Of course, it might be possible to believe both ideas if they didn’t really conflict. If, say, the definition of “students” in each idea were different, then it would be possible for both to be true. For example, the “students” in Idea One would be low-income and/or first generation students, especially in the context of community colleges. The “students” in Idea Two could be the sons and daughters of the upper middle class applying to private four-year colleges. If that’s the difference, then it’s entirely possible for both to be true. Students who are new to higher education may be intimidated or scared off by high sticker prices, whereas students whose families went to college may not be.
That explanation seems to work at first blush, though it falls apart somewhat when applied to for-profits. For-profits focus(ed) largely on first-generation and low-income students, but at considerably higher tuition that most publics, and with little discounting. Here I’ll draw on Tressie McMillan Cottom’s insight that many for-profits structure(d) their costs with an acute awareness of the psychological difference between the money a student has to come up with now and the money she’ll have to repay later. They backloaded, creating an initially low barrier to entry. In other words, while the for-profits may have been much more expensive than most publics, they got good at hiding the fact. The exception may not be an exception.

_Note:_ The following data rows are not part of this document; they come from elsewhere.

/-! Power failure (R401 to R403). -/

/-- A join port whose hop is down. -/
def hopLost (p : JPortSt) : JPortSt := { p with hop := .down, usable := false, syncTick := none }

/-- Table 19.2: FINAL frames leave, join ports and the pair link fall silent, recording stops, ALIVE is low, and the store of
all dirty pages begins; a running NV_STORE is absorbed. -/
def powerFail (s0 : State) : State :=
  let s := closeAll false s0
  let s1 := pairLost { s with
    clk := { s.clk with chip := .store }
    link := s.link.map fun x => if x.inUse then { x with finals := 4 } else x
    jnb := { s.jnb with ja := hopLost s.jnb.ja, jb := hopLost s.jnb.jb } }
  let s2 := { s1 with
    fcr := { s1.fcr with aliveRun := false, alive := false }
    nvs := { s1.nvs with pfSeq := true } }
  let pages := s2.nvs.dirty.foldl insertNat (if s2.nvs.storing then s2.nvs.todo else [])
  let n := if s2.nvs.storing then s2.nvs.written else 0
  let s3 := storeBegin pages (if s2.nvs.storing then s2.nvs.tag else none) true s2
  { s3 with nvs := { s3.nvs with written := n } }

/-- PFAIL_ASSERT (R401, R437): E980 at class CE; in BOOT before recall has ended recall is abandoned and nothing is stored. -/
def execPfailAssert (s : State) : Host.Outcome State Fault Refusal :=
  let s1 := { s with nvs := { s.nvs with pfailIn := true, released := none } }
  done (if s.clk.chip = .reset || s.nvs.pfSeq then s1
    else
      let s2 := s1.raiseC 980 .ce
      if s2.nvs.recalling then { s2 with
        clk := { s2.clk with chip := .store }
        nvs := { s2.nvs with recalling := false, pfSeq := true } }
      else powerFail s2)

/-- PFAIL_RELEASE (R401): the sequence goes on. -/
def execPfailRelease (s : State) : Host.Outcome State Fault Refusal :=
  done { s with nvs := { s.nvs with pfailIn := false, released := some s.now } }

/-- STORE_EXIT_RESET (R403, R437): PFAIL has stayed released for 10 ms. -/
def execStoreExitReset (s : State) : Host.Outcome State Fault Refusal :=
  done (if s.nvs.pfSeq && !s.nvs.pfailIn && !s.nvs.storing && s.nvs.released.any (· + 20000 ≤ s.now) then chipReset s else s)

/-- VNV_LOW (R396, R402): the store stops at a word boundary and never writes END; how many words of the page being written were
reached is a free value. -/
def execVnvLow (s : State) : Host.Outcome State Fault Refusal :=
  let s1 := { s with nvs := { s.nvs with vnvLow := true } }
  done (match s1.nvs.storing, s1.nvs.todo with
    | true, p :: _ =>
      let (k, s2) := s1.draw 0 64
      { s2 with nvs := { s2.nvs with
        cells := Memory.writeN s2.nvs.cells (nvPage p) (Memory.readN s2.nvs.win (nvPage p) (4 * min k 64))
        storing := false, todo := [] } }
    | _, _ => { s1 with nvs := { s1.nvs with storing := false, todo := [] } })
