/-- R384 to R386, R388 to R390, R467 and Table 18.3: the collector's and the engines' self-tests, the monitors, the chip reset
that CRST starts, and the return of fenced units. -/
def Obligations.MonitorsAndReadmission : Prop :=
  ∀ s : State,
  (∀ z, s.fcr.crst = some z → z ≤ s.now → Does .chipResetTimer s (chipReset s) ∧ (chipReset s).clk.chip = .reset ∧
    (chipReset s).nvs.cells = s.nvs.cells ∧ (chipReset s).upe.flash = s.upe.flash ∧ (chipReset s).pending = s.pending) ∧
  (s.fcr.crst = none ∨ (∃ z, s.fcr.crst = some z ∧ s.now < z) → Does .chipResetTimer s s) ∧
  (s.clk.chip ≠ .reset →
    (∃ u, Does (.fcrRoutingSelftest true) s u ∧ u.fcr.selftests = s.fcr.selftests + 1 ∧ u.fcr.todo = s.fcr.todo ∧
      u.ctx = s.ctx ∧ u.kio = s.kio) ∧
    (∃ u code, Does (.fcrRoutingSelftest false) s u ∧ raised u 984 .fe code ∧ u.fcr.selftests = s.fcr.selftests) ∧
    (∃ u code, Does .scrubOverdue s u ∧ raised u 985 .uc code) ∧
    (∀ b, ∃ u code, Does (.pinReadbackMismatch b) s u ∧ raised u 990 .uc code) ∧
    (∃ u code, Does (.dieTemperature true) s u ∧ raised u 991 .uc code) ∧
    (∃ u code, Does (.dieTemperature false) s u ∧ raised u 991 (promoted s 991 .ce) code)) ∧
  (∀ e : Eng, s.clk.chip = .run → (s.engine (engOf e)).fenced = false →
    (∃ u, Does (.controlLogicSelftest e true) s u ∧ (vat u.eng (engIdx (engOf e)) EngStat.init).stpass =
      (vat s.eng (engIdx (engOf e)) EngStat.init).stpass + 1 ∧ u.ctx = s.ctx ∧ u.fcr = s.fcr) ∧
    (∃ u, Does (.controlLogicSelftest e false) s u ∧ raised u (ctrlSrc (engOf e)) .uc 0x0007 ∧ u.ctx = s.ctx)) ∧
  (∀ e b, (s.engine (engOf e)).fenced = true → Does (.controlLogicSelftest e b) s s) ∧
  (s.fcr.readmit = none → ∀ v b, Does (.readmitSelftestEnd v b) s s) ∧
  (∀ (k : Fin 48) tag cmd, s.fcr.readmit = some (.le k, tag) → s.prl.role = .solo → s.kio.isOpen = true →
    kByTag s tag = some cmd → cmd.mseq = none → cmd.mute = false →
    (∃ u, Does (.readmitSelftestEnd (.le k) true) s u ∧ (u.engine k.val).fenced = false ∧
      u.fcr.spareLe.getLsbD k.val = true ∧ u.fcr.readmit = none ∧ u.adm = s.adm ∧
      (vat u.kio.cq cmd.ring.val CplRing.init).used = (vat s.kio.cq cmd.ring.val CplRing.init).used + 1) ∧
    (∃ u, Does (.readmitSelftestEnd (.le k) false) s u ∧ u.fcr.readmit = none ∧ u.le = s.le ∧ u.adm = s.adm ∧
      (vat u.kio.cq cmd.ring.val CplRing.init).used = (vat s.kio.cq cmd.ring.val CplRing.init).used + 1)) ∧
  (s.adm.shadow = none → Does .rebalanceShadowStart s s ∧ Does .rebalanceSwitch s s) ∧
  (∀ e1 tag pl, s.adm.shadow = some (e1, tag, pl) → e1 ≠ s.now → Does .rebalanceShadowStart s s) ∧
  (∀ tag pl, s.adm.shadow = some (s.now, tag, pl) → ∃ u, Does .rebalanceShadowStart s u ∧ u.adm = s.adm ∧ u.fcr = s.fcr ∧
    u.chan = s.chan ∧ (∀ c, (∀ q ∈ pl, q.ctx ≠ c) → u.cx c = s.cx c) ∧
    (∀ q o t, pl = [q] → q.eng < 48 → q.ctx < 512 → placeOf s q.task = some o → taskNo s q.task = some t → o.ctx ≠ q.ctx →
      u.cx q.ctx = shadowInto s t o)) ∧
  (∀ e1 tag pl, s.adm.shadow = some (e1, tag, pl) → e1 = 0 ∨ s.now < e1 + 2000 → Does .rebalanceSwitch s s) ∧
  (∀ e1 tag pl, s.adm.shadow = some (e1, tag, pl) → e1 ≠ 0 → e1 + 2000 ≤ s.now → s.prl.role = .solo →
    ∃ u, Does .rebalanceSwitch s u ∧ u.adm.place = pl ∧ u.adm.shadow = none ∧ u.fcr.spareLe = 0 ∧ u.fcr.spareMisc = 0)


/-- R401 to R403, R433, R463: supplies, PFAIL and the reset. -/
def Obligations.SupplyAndReset : Prop :=
  ∀ s : State,
  (∀ i : Fin 7,
    let s1 := { s with boot := { s.boot with supplyOut := bitPut s.boot.supplyOut i.val true } }
    (s.clk.chip = .reset ∨ s.clk.chip = .store → Does (.supplyOutOfWindow i) s s1) ∧
    (s.clk.chip ≠ .reset → s.clk.chip ≠ .store → ∃ u code, Does (.supplyOutOfWindow i) s u ∧ u.boot = s1.boot ∧
      raised u (973 + i.val) .fe code)) ∧
  (s.clk.chip = .reset ∨ s.nvs.pfSeq = true →
    Does .pfailAssert s { s with nvs := { s.nvs with pfailIn := true, released := none } }) ∧
  (s.clk.chip ≠ .reset → s.nvs.pfSeq = false → s.nvs.recalling = true → ∃ u code, Does .pfailAssert s u ∧
    raised u 980 (promoted s 980 .ce) code ∧ u.clk.chip = .store ∧ u.nvs.recalling = false ∧ u.nvs.pfSeq = true ∧
    u.nvs.storing = s.nvs.storing ∧ u.nvs.cells = s.nvs.cells) ∧
  (s.clk.chip ≠ .reset → s.nvs.pfSeq = false → s.nvs.recalling = false → ∃ u code, Does .pfailAssert s u ∧
    raised u 980 (promoted s 980 .ce) code ∧ u.clk.chip = .store ∧ u.nvs.pfSeq = true ∧ u.nvs.storing = true ∧
    u.nvs.pfStore = true ∧ (∀ p ∈ s.nvs.dirty, p ∈ u.nvs.todo) ∧ u.fcr.alive = false ∧ u.fcr.aliveRun = false ∧
    u.jnb.ja.hop = .down ∧ u.jnb.jb.hop = .down ∧ u.prl.link = .down ∧ u.bbr.esp.isOpen = false ∧
    u.bbr.lun.isOpen = false ∧ u.bbr.car.isOpen = false ∧
    (∀ l : LinkNo, (s.lk l.val).st = .up ∨ (s.lk l.val).st = .hold → (u.lk l.val).finals = 4) ∧ u.chan = s.chan) ∧
  Does .pfailRelease s { s with nvs := { s.nvs with pfailIn := false, released := some s.now } } ∧
  (∃ u, Does .vnvLow s u ∧ u.nvs.vnvLow = true ∧ u.nvs.storing = false ∧ u.nvs.todo = [] ∧ u.nvs.win = s.nvs.win ∧
    (s.nvs.storing = false ∨ s.nvs.todo = [] → u.nvs.cells = s.nvs.cells)) ∧
  (∀ z, s.nvs.pfSeq = true → s.nvs.pfailIn = false → s.nvs.storing = false → s.nvs.released = some z → z + 20000 ≤ s.now →
    Does .storeExitReset s (chipReset s)) ∧
  (s.nvs.pfSeq = false ∨ s.nvs.pfailIn = true ∨ s.nvs.storing = true ∨ (∃ z, s.nvs.released = some z ∧ s.now < z + 20000) →
    Does .storeExitReset s s) ∧
  (∃ u, Does .rstNAssert s u ∧ u.clk = State.reset.clk ∧ u.ctx = State.reset.ctx ∧ u.chan = State.reset.chan ∧
    u.adm = State.reset.adm ∧ u.boot.rstLow = true ∧ u.nvs.cells = s.nvs.cells ∧ u.upe.flash = s.upe.flash ∧
    u.shared = [] ∧ u.nvs.win = [] ∧ u.pending = s.pending) ∧
  (s.clk.chip = .reset → ∃ u, Does .resetRelease s u ∧ u.clk.chip = .boot ∧ u.clk.tc = 0 ∧ u.clk.ts = 0 ∧
    u.clk.tickRun = true ∧ u.nvs.recalling = true ∧ (s.boot.latched = false → u.boot.stage = 1) ∧ u.chan = s.chan ∧
    u.ctx = s.ctx) ∧
  (s.clk.chip ≠ .reset → Does .resetRelease s s)

/-- R210, R434, R451: the straps are latched once, and the host link. -/
def Obligations.StrapsAndHostLink : Prop :=
  ∀ s : State,
  (∀ w : BitVec 24, s.clk.chip = .reset ∨ s.clk.chip = .boot → s.boot.latched = false → ∃ u, Does (.strapLatch w) s u ∧
    u.boot.straps = w.extractLsb' 0 16 ∧ u.boot.latched = true ∧
    u.boot.strapBad = ((w.getLsbD 1 && w.getLsbD 2) || (w.getLsbD 3 && w.getLsbD 4) || (w.getLsbD 5 && w.getLsbD 6)) ∧
    (w.getLsbD 1 ≠ w.getLsbD 2 → u.prl.role = .standby ∧ u.prl.pst = .seek ∧ u.prl.strapped = true ∧
      u.prl.side = w.getLsbD 2) ∧
    (w.getLsbD 1 = w.getLsbD 2 → u.prl = s.prl) ∧ u.nvs = s.nvs ∧ u.chan = s.chan) ∧
  (∀ w, s.boot.latched = true ∨ (s.clk.chip ≠ .reset ∧ s.clk.chip ≠ .boot) → Does (.strapLatch w) s s) ∧
  (let isReset (u : State) : Prop := u.ctx = s.ctx ∧ u.chan = s.chan ∧ u.kio.msixOn = false ∧ u.kio.msixPend = 0 ∧
    (s.clk.chip ≠ .boot → u.kio.isOpen = false ∧ u.kio.accepted = s.kio.accepted.map fun k => { k with mute := true }) ∧
    (s.clk.chip = .boot → u.kio.isOpen = s.kio.isOpen ∧ u.kio.accepted = s.kio.accepted)
   (∃ u, Does .perstAssert s u ∧ isReset u ∧ u.kio.perst = true ∧ u.kio.pcieLanes = 0 ∧ u.kio.pcieSpeed = 0 ∧ u.kio.d3 = false) ∧
   (s.clk.chip ≠ .reset →
    (∃ u, Does (.hostLinkEvent .hotReset) s u ∧ isReset u ∧ u.kio.perst = s.kio.perst ∧ u.kio.d3 = false ∧ u.kio.pcieLanes =
      if s.kio.perst = false ∧ s.boot.latched = true then strapLanes s.boot.straps else 0) ∧
    (∃ u, Does (.hostLinkEvent .d3hot) s u ∧ isReset u ∧ u.kio.d3 = true ∧ u.kio.perst = s.kio.perst ∧
      u.kio.pcieLanes = s.kio.pcieLanes ∧ u.kio.pcieSpeed = s.kio.pcieSpeed))) ∧
  (∃ u, Does .perstRelease s u ∧ u.kio.perst = false ∧ u.kio.isOpen = s.kio.isOpen ∧
    (s.boot.latched = true → s.clk.chip ≠ .reset → u.kio.pcieLanes = strapLanes s.boot.straps)) ∧
  (s.clk.chip ≠ .reset →
    (∃ u code, Does (.hostLinkEvent .aer) s u ∧ raised u 961 .uc code ∧ u.kio.pcieLanes = s.kio.pcieLanes) ∧
    (∀ sp w, ∃ u code, Does (.hostLinkEvent (.downtrain sp w)) s u ∧ raised u 961 .uc code ∧ u.kio.pcieSpeed = sp.val ∧
      u.kio.pcieLanes = w.toNat) ∧
    (∃ u code, Does (.hostLinkEvent .down) s u ∧ raised u 961 .uc code ∧ u.kio.pcieLanes = 0 ∧ u.kio.d3 = false ∧
      (s.clk.chip ≠ .boot → u.kio.isOpen = false)) ∧
    Does (.hostLinkEvent .d0) s { s with kio := { s.kio with d3 := false } } ∧
    (∀ on mask, ∃ u, Does (.hostLinkEvent (.msix on mask)) s u ∧ u.kio.msixOn = on ∧ u.kio.msixMask = mask ∧ u.fcr = s.fcr ∧
      (∀ v, 1 ≤ v → v < 64 →
        u.kio.msixPend.getLsbD v = (s.kio.msixPend.getLsbD v && !(on && !mask.getLsbD v))) ∧
      u.kio.msixPend.getLsbD 0 = s.kio.msixPend.getLsbD 0)) ∧
  (s.clk.chip = .reset → ∀ ev, Does (.hostLinkEvent ev) s s)
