-- ==== Sys2Proof/Laws/State.lean ====
section
/-!
SUPPORT. One lemma for each field of State under each named update, and what the updates do to the unit they name; later proofs
need unfold no record update.
-/
namespace Sys2Proof.Machine

/-! Vectors by number. -/

/-- Reading what was put. -/
@[simp] theorem vat_vput_self {α : Type} {n : Nat} (v : Vector α n) {i : Nat} (h : i < n) (x d : α) :
    vat (vput v i x) i d = x := by simp [vat, vput, h]

/-- Reading elsewhere. -/
@[simp] theorem vat_vput_ne {α : Type} {n : Nat} (v : Vector α n) {i j : Nat} (h : i ≠ j) (x d : α) :
    vat (vput v i x) j d = vat v j d := by
  unfold vat vput
  by_cases hj : j < n <;> by_cases hi : i < n <;> simp [hi, hj, h]

/-- Putting past the end changes nothing. -/
theorem vput_out {α : Type} {n : Nat} (v : Vector α n) {i : Nat} (h : ¬ i < n) (x : α) : vput v i x = v := by
  simp [vput, h]

/-- Changing past the end changes nothing. -/
theorem vmod_out {α : Type} {n : Nat} (v : Vector α n) {i : Nat} (h : ¬ i < n) (f : α → α) : vmod v i f = v := by
  simp [vmod, h]

/-- Reading what was changed. -/
@[simp] theorem vat_vmod_self {α : Type} {n : Nat} (v : Vector α n) {i : Nat} (h : i < n) (f : α → α) (d : α) :
    vat (vmod v i f) i d = f (vat v i d) := by simp [vat, vmod, h]

/-- Reading an element that was not changed. -/
@[simp] theorem vat_vmod_ne {α : Type} {n : Nat} (v : Vector α n) {i j : Nat} (h : i ≠ j) (f : α → α) (d : α) :
    vat (vmod v i f) j d = vat v j d := by
  unfold vat vmod
  by_cases hj : j < n <;> by_cases hi : i < n <;> simp [hi, hj, h]

/-- An update that leaves the element leaves the vector. -/
theorem vmod_id {α : Type} {n : Nat} (v : Vector α n) (i : Nat) (f : α → α) (d : α)
    (h : i < n → f (vat v i d) = vat v i d) : vmod v i f = v := by
  unfold vmod
  split
  · rename_i hi
    have := h hi
    simp only [vat, hi, dite_true] at this
    rw [this]
    apply Vector.ext
    intro j hj
    simp only [Vector.getElem_set]
    split
    · subst_vars; rfl
    · rfl
  · rfl

/-- Two updates of one element are one. -/
theorem vmod_vmod {α : Type} {n : Nat} (v : Vector α n) (i : Nat) (f g : α → α) :
    vmod (vmod v i f) i g = vmod v i fun x => g (f x) := by
  unfold vmod
  split
  · simp [Vector.set_set]
  · rfl

/-- Updates that agree on the element are equal. -/
theorem vmod_congr {α : Type} {n : Nat} (v : Vector α n) (i : Nat) (f g : α → α) (d : α)
    (h : f (vat v i d) = g (vat v i d)) : vmod v i f = vmod v i g := by
  unfold vmod
  split
  · rename_i hi
    simp only [vat, hi, dite_true] at h
    rw [h]
  · rfl

/-! Fields of State under the named updates. -/

@[simp] theorem State.modCh_pending (s : State) (n : Nat) (f : Chan → Chan) : (s.modCh n f).pending = s.pending := rfl
@[simp] theorem State.modCh_fresh (s : State) (n : Nat) (f : Chan → Chan) : (s.modCh n f).fresh = s.fresh := rfl
@[simp] theorem State.modCh_clk (s : State) (n : Nat) (f : Chan → Chan) : (s.modCh n f).clk = s.clk := rfl
@[simp] theorem State.modCh_ctx (s : State) (n : Nat) (f : Chan → Chan) : (s.modCh n f).ctx = s.ctx := rfl
@[simp] theorem State.modCh_le (s : State) (n : Nat) (f : Chan → Chan) : (s.modCh n f).le = s.le := rfl
@[simp] theorem State.modCh_se (s : State) (n : Nat) (f : Chan → Chan) : (s.modCh n f).se = s.se := rfl
@[simp] theorem State.modCh_ue (s : State) (n : Nat) (f : Chan → Chan) : (s.modCh n f).ue = s.ue := rfl
@[simp] theorem State.modCh_eng (s : State) (n : Nat) (f : Chan → Chan) : (s.modCh n f).eng = s.eng := rfl
@[simp] theorem State.modCh_shared (s : State) (n : Nat) (f : Chan → Chan) : (s.modCh n f).shared = s.shared := rfl
@[simp] theorem State.modCh_shaft (s : State) (n : Nat) (f : Chan → Chan) : (s.modCh n f).shaft = s.shaft := rfl
@[simp] theorem State.modCh_pg (s : State) (n : Nat) (f : Chan → Chan) : (s.modCh n f).pg = s.pg := rfl
@[simp] theorem State.modCh_adm (s : State) (n : Nat) (f : Chan → Chan) : (s.modCh n f).adm = s.adm := rfl
@[simp] theorem State.modCh_snapSeq (s : State) (n : Nat) (f : Chan → Chan) : (s.modCh n f).snapSeq = s.snapSeq := rfl
@[simp] theorem State.modCh_link (s : State) (n : Nat) (f : Chan → Chan) : (s.modCh n f).link = s.link := rfl
@[simp] theorem State.modCh_kio (s : State) (n : Nat) (f : Chan → Chan) : (s.modCh n f).kio = s.kio := rfl
@[simp] theorem State.modCh_host (s : State) (n : Nat) (f : Chan → Chan) : (s.modCh n f).host = s.host := rfl
@[simp] theorem State.modCh_bbr (s : State) (n : Nat) (f : Chan → Chan) : (s.modCh n f).bbr = s.bbr := rfl
@[simp] theorem State.modCh_clg (s : State) (n : Nat) (f : Chan → Chan) : (s.modCh n f).clg = s.clg := rfl
@[simp] theorem State.modCh_tmu (s : State) (n : Nat) (f : Chan → Chan) : (s.modCh n f).tmu = s.tmu := rfl
@[simp] theorem State.modCh_tpc (s : State) (n : Nat) (f : Chan → Chan) : (s.modCh n f).tpc = s.tpc := rfl
@[simp] theorem State.modCh_twp (s : State) (n : Nat) (f : Chan → Chan) : (s.modCh n f).twp = s.twp := rfl
@[simp] theorem State.modCh_jnb (s : State) (n : Nat) (f : Chan → Chan) : (s.modCh n f).jnb = s.jnb := rfl
@[simp] theorem State.modCh_prl (s : State) (n : Nat) (f : Chan → Chan) : (s.modCh n f).prl = s.prl := rfl
@[simp] theorem State.modCh_fcr (s : State) (n : Nat) (f : Chan → Chan) : (s.modCh n f).fcr = s.fcr := rfl
@[simp] theorem State.modCh_nvs (s : State) (n : Nat) (f : Chan → Chan) : (s.modCh n f).nvs = s.nvs := rfl
@[simp] theorem State.modCh_upe (s : State) (n : Nat) (f : Chan → Chan) : (s.modCh n f).upe = s.upe := rfl
@[simp] theorem State.modCh_boot (s : State) (n : Nat) (f : Chan → Chan) : (s.modCh n f).boot = s.boot := rfl
@[simp] theorem State.modCh_trl (s : State) (n : Nat) (f : Chan → Chan) : (s.modCh n f).trl = s.trl := rfl

@[simp] theorem State.modCx_pending (s : State) (c : Nat) (f : Context → Context) : (s.modCx c f).pending = s.pending := rfl
@[simp] theorem State.modCx_fresh (s : State) (c : Nat) (f : Context → Context) : (s.modCx c f).fresh = s.fresh := rfl
@[simp] theorem State.modCx_clk (s : State) (c : Nat) (f : Context → Context) : (s.modCx c f).clk = s.clk := rfl
@[simp] theorem State.modCx_le (s : State) (c : Nat) (f : Context → Context) : (s.modCx c f).le = s.le := rfl
@[simp] theorem State.modCx_se (s : State) (c : Nat) (f : Context → Context) : (s.modCx c f).se = s.se := rfl
@[simp] theorem State.modCx_ue (s : State) (c : Nat) (f : Context → Context) : (s.modCx c f).ue = s.ue := rfl
@[simp] theorem State.modCx_eng (s : State) (c : Nat) (f : Context → Context) : (s.modCx c f).eng = s.eng := rfl
@[simp] theorem State.modCx_shared (s : State) (c : Nat) (f : Context → Context) : (s.modCx c f).shared = s.shared := rfl
@[simp] theorem State.modCx_chan (s : State) (c : Nat) (f : Context → Context) : (s.modCx c f).chan = s.chan := rfl
@[simp] theorem State.modCx_shaft (s : State) (c : Nat) (f : Context → Context) : (s.modCx c f).shaft = s.shaft := rfl
@[simp] theorem State.modCx_pg (s : State) (c : Nat) (f : Context → Context) : (s.modCx c f).pg = s.pg := rfl
@[simp] theorem State.modCx_adm (s : State) (c : Nat) (f : Context → Context) : (s.modCx c f).adm = s.adm := rfl
@[simp] theorem State.modCx_snapSeq (s : State) (c : Nat) (f : Context → Context) : (s.modCx c f).snapSeq = s.snapSeq := rfl
@[simp] theorem State.modCx_link (s : State) (c : Nat) (f : Context → Context) : (s.modCx c f).link = s.link := rfl
@[simp] theorem State.modCx_kio (s : State) (c : Nat) (f : Context → Context) : (s.modCx c f).kio = s.kio := rfl
@[simp] theorem State.modCx_host (s : State) (c : Nat) (f : Context → Context) : (s.modCx c f).host = s.host := rfl
@[simp] theorem State.modCx_bbr (s : State) (c : Nat) (f : Context → Context) : (s.modCx c f).bbr = s.bbr := rfl
@[simp] theorem State.modCx_clg (s : State) (c : Nat) (f : Context → Context) : (s.modCx c f).clg = s.clg := rfl
@[simp] theorem State.modCx_tmu (s : State) (c : Nat) (f : Context → Context) : (s.modCx c f).tmu = s.tmu := rfl
@[simp] theorem State.modCx_tpc (s : State) (c : Nat) (f : Context → Context) : (s.modCx c f).tpc = s.tpc := rfl
@[simp] theorem State.modCx_twp (s : State) (c : Nat) (f : Context → Context) : (s.modCx c f).twp = s.twp := rfl
@[simp] theorem State.modCx_jnb (s : State) (c : Nat) (f : Context → Context) : (s.modCx c f).jnb = s.jnb := rfl
@[simp] theorem State.modCx_prl (s : State) (c : Nat) (f : Context → Context) : (s.modCx c f).prl = s.prl := rfl
@[simp] theorem State.modCx_fcr (s : State) (c : Nat) (f : Context → Context) : (s.modCx c f).fcr = s.fcr := rfl
@[simp] theorem State.modCx_nvs (s : State) (c : Nat) (f : Context → Context) : (s.modCx c f).nvs = s.nvs := rfl
@[simp] theorem State.modCx_upe (s : State) (c : Nat) (f : Context → Context) : (s.modCx c f).upe = s.upe := rfl
@[simp] theorem State.modCx_boot (s : State) (c : Nat) (f : Context → Context) : (s.modCx c f).boot = s.boot := rfl
@[simp] theorem State.modCx_trl (s : State) (c : Nat) (f : Context → Context) : (s.modCx c f).trl = s.trl := rfl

If this is all basically true, and the division between Idea One and Idea Two is the social class of the students involved, then we’re looking at continuing economic polarization among sectors. The sectors that draw upon the (relatively) affluent can compete on amenities, using discounting from a wildly high sticker price to fill the class as they see fit. Meanwhile, community colleges -- whose budgets are increasingly tuition-driven -- are locked into low costs and a self-perpetuating cycle of austerity.
This is not good.
I think it’s Stein’s Law that says that anything unsustainable won’t be sustained, and the “discounting” approach is showing signs of unsustainability among some of the private colleges. At some point, the market will bear only what it will bear; if you’re in a region with a declining number of 18 year olds and relatively flat incomes, and your endowment is finite, you can only paper over the gap for so long. Eventually, something has to give.
Or maybe it’s simpler than all this. Maybe Idea One is right and Idea Two wrong, or vice versa.
Wise and worldly readers, are One and Two mutually exclusive? Or is there a way of reconciling them other than what I’ve offered here?